-- ==== Sys2Proof/Tests/Slice0.lean ====
section
/-! SUPPORT. Tests of commands on small states, ill-formed commands, and states that meet the hypotheses of the
statements. -/

namespace Sys2Proof.Tests

open Sys2Proof Sys2Proof.Machine

set_option linter.style.nameCheck false
set_option Elab.async false

/-- Region 0: every address, memory port 0 (Table 2.5). -/
def rgn0 : BitVec 64 := 0x80001FFFFFC00000

/-- The block in Run, `coherent_ready` high, the steward running, 2000 s after reset. -/
def up : State :=
  { time := 2000000000, rst := { released := true, phase := 7 }
    glb := { enabled := true, coherentReady := true, rgn := [(0, rgn0)] }, clk := { pllLock := true }, stw := { running := true } }

/-- Physical slice 1, which carries logical slice 0, in a state of the test's choice. -/
def withSlice (x : Slice) : State := { up with slices := [(1, x)] }
def sl : Slice := { lslice := 0, active := true }

/-- Engine 1 in a state of the test's choice. -/
def withEng (g : Eng) : State := { up with engines := [(1, g)] }

def withRing (x : Ring) : State := { up with rings := [(1, x)] }
def withPort (n : Nat) (x : Port) : State := { up with ports := [(n, x)] }
def withMpt (x : Mpt) : State := { up with mpts := [(1, x)] }

/-- What a command leaves, where it gives a next state. -/
def after (o : Out) : State :=
  match o with
  | .next t => t
  | _ => State.reset

/-- A request of caching agent 0 for line 0. -/
def req0 : Msg := { dst := 1023, txn := 5, len := 8, hint := 2 }

/-- A tracker of `req0`. -/
def trk0 (kind : ReqKind) (phase : Phase) : Trk := { req := req0, kind, phase, arr := 0 }
/-! Ill-formed commands: each check of WellFormed refuses one. -/

theorem test_wf_links :
    (Instr.flitIngress 20 {}).wf = false ∧ (Instr.flitIngress 19 {}).wf = true ∧ (Instr.flitIngress 48 {}).wf = false
    ∧ (Instr.linkFlitReceive (.port 31) (.slot 0)).wf = false ∧ (Instr.linkFlitReceive (.port 32) (.fdi 0)).wf = false ∧ (Instr.replayRequest (.port 31) 0).wf = false
    ∧ (Instr.linkAcknowledge (.port 49) 0).wf = false ∧ (Instr.replayAckTimeout (.port 20)).wf = false
    ∧ (Instr.linkActiveEntry 20).wf = false ∧ (Instr.linkActiveExit 31).wf = false ∧ (Instr.linkActiveTimeout 48).wf = false
    ∧ (Instr.linkDown 49).wf = false ∧ (Instr.deadAgentForward 20 {}).wf = false
    ∧ (Instr.dieLinkControlSlot 0 true [1, 2, 3, 4, 5]).wf = false ∧ (Instr.dieLinkControlSlot 20 true [1, 2, 3, 4, 5, 6]).wf = false := by
  decide

def badMsg : Msg := { opc := 0x3F }

theorem test_wf_messages :
    ∀ c ∈ ([.readShared 0 badMsg, .readOwn 0 badMsg, .upgrade 0 badMsg, .readNc 0 badMsg, .writeNcFull 0 badMsg,
      .writeNcPartial 0 badMsg, .atomicReq 0 badMsg, .farOp 0 badMsg, .writeback 0 badMsg, .evictClean 0 badMsg, .invAck 0 badMsg,
      .fwdDone 0 badMsg, .copyBack 0 badMsg, .recallData 0 badMsg, .memData 0 badMsg, .memAck 0 badMsg, .creditRequest 0 badMsg,
      .hlcMaintClean 0 badMsg, .hlcMaintInvalidate 0 badMsg, .hlcMaintCleanInvalidate 0 badMsg, .svcReqRegisterRead 0 badMsg,
      .svcReqRegisterWrite 0 badMsg, .svcReqDirectoryCopy 0 badMsg, .svcReqLineCopy 0 badMsg, .tlbInv badMsg, .tlbShoot 0 badMsg,
      .tlbShootAck badMsg] : List Instr), c.wf = false := by
  decide

/-- Opcode `0x3E` is no instruction's. -/
theorem test_wf_words :
    ∀ c ∈ ([.add, .sub, .and, .or, .xor, .sll, .srl, .sra, .mul, .slt, .sltu, .addi, .andi, .ori, .xori, .slli, .srli, .srai, .slti,
      .lui, .beq, .bne, .blt, .bge, .bltu, .bgeu, .jal, .jalr, .lb, .lh, .lw, .ld, .sb, .sh, .sw, .sd, .lr, .sc, .lbar, .sbar, .fbar,
      .wait, .iret, .syscall, .tlbi, .csrr, .csrw, .fret] : List (Fin 134 → BitVec 32 → Instr)), (c 0 0xF8000000).wf = false := by
  decide

theorem test_wf_images :
    (Instr.farLoadGo (.dict 0 [0])).wf = false ∧ (Instr.farLoadGo (.dict 0 (List.replicate 132 0))).wf = false
    ∧ (Instr.farLoadGo (.dict 0 (List.replicate 128 0))).wf = true
    ∧ (Instr.stewardImageWrite 0 [0]).wf = false ∧ (Instr.stewardImageWrite 66 [0]).wf = false
    ∧ (Instr.stewardImageWrite 65 (List.replicate 1025 0)).wf = false := by
  decide +kernel

theorem test_wf_sizes :
    (Instr.rpqPop 0 0 17).wf = false ∧ (Instr.lsliceWindowAccess 0 0 2 none).wf = false
    ∧ (Instr.registerWrite .host .bar0 0 3 (some 0) false).wf = false ∧ (Instr.portUp 48).wf = false ∧ (Instr.portDeadline 49).wf = false
    ∧ (Instr.clockMeasWindowEnd [2400000]).wf = false ∧ (Instr.ownerKeyWrite .mbx (List.replicate 1025 0)).wf = false
    ∧ (Instr.mctpPacket ⟨true, 0, 0, true, true, 0, List.replicate 65 0, true⟩).wf = false := by
  decide +kernel

theorem test_wf_forgopo :
    ∀ c ∈ ([.fgOpen, .fgClose, .fgRead, .fgWrite, .fgChallenge, .fgResponse, .fgResync, .fgDrop] :
      List (Route → List Byte → Instr)),
      (c .mbx ([1, 9] ++ List.replicate 10 0)).wf = false ∧ (c .mbx (List.replicate 1041 0)).wf = false := by
  decide +kernel

/-! The spec's worked examples. -/

/-- Line address `0x0_0123_4567_89C0` of Table 2.4. -/
def exLine : LineAddr := 0x48D159E27

theorem test_table_2_4 :
    lsliceOf exLine = 109 ∧ sfSetOf exLine = 1007 ∧ sfTagOf exLine = 0x48D1 ∧ hsetOf exLine = 0x04 ∧ htagOf exLine = 0x91A2B
    ∧ sfRecover 109 1007 0x48D1 = exLine ∧ hRecover 109 0x04 0x91A2B = exLine ∧ resetMap 109 = 112 ∧ predOf exLine = 899 := by
  decide

/-- Example of R27: MP0. -/
theorem test_memory_port : up.portOf exLine = some 0 := by decide

/-- Examples of Tables 2.1 and 2.2: agents 19, 46 and 261 are behind DP9, DP19 and IP12. -/
theorem test_agents : portOfNode 19 = some 9 ∧ portOfNode 46 = some 19 ∧ portOfNode 261 = some 44 := by decide

/-- Examples of R40 and Table 4.9: DP11 to DP2 on the three pairs, and DP9 to slice 112. -/
theorem test_paths :
    ({} : Ring).path (portPos 0 11) [portPos 0 2] false = some (47, false)
    ∧ ({} : Ring).path (portPos 1 11) [portPos 1 2] false = some (28, false)
    ∧ ({} : Ring).path (portPos 2 11) [portPos 2 2] false = some (23, false)
    ∧ ({} : Ring).path (portPos 2 9) [slicePos 112] false = some (19, false) ∧ portPos 2 9 = 33 ∧ slicePos 112 = 52 := by
  decide +kernel

/-- The `FarOp` of Table 4.9. -/
def exFarOp : Msg :=
  { cls := 0, opc := 7, src := 19, dst := 1023, reqid := 19, txn := 0x2A5, home := 0x6D, addr := exLine, aux := 12
    data := 0x000000000000271000000000000004E2 }

set_option maxRecDepth 100000 in
theorem test_table_4_9 :
    let v := packFlit (ringRouting { dkind := 0, dest := 112, orig := 33, dir1 := false, msg := exFarOp } 0) (msgBits exFarOp)
    v.extractLsb' 20 2 = 0 ∧ v.extractLsb' 22 10 = 112 ∧ v.extractLsb' 32 7 = 33 ∧ v.extractLsb' 48 3 = 0 ∧ v.extractLsb' 51 6 = 7
    ∧ v.extractLsb' 57 10 = 19 ∧ v.extractLsb' 67 10 = 1023 ∧ v.extractLsb' 77 10 = 19 ∧ v.extractLsb' 87 12 = 0x2A5
    ∧ v.extractLsb' 107 7 = 0x6D ∧ v.extractLsb' 114 46 = 0x48D159E27 ∧ v.extractLsb' 179 8 = 12
    ∧ v.extractLsb' 224 64 = 0x4E2 ∧ v.extractLsb' 288 64 = 0x2710 := by
  decide +kernel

● ● ● ● ●

_WORK ORDER_.
Read the data above and count the lines that include "portPos". Answer only with the count.

_EXERCISE RESPONSE_.
4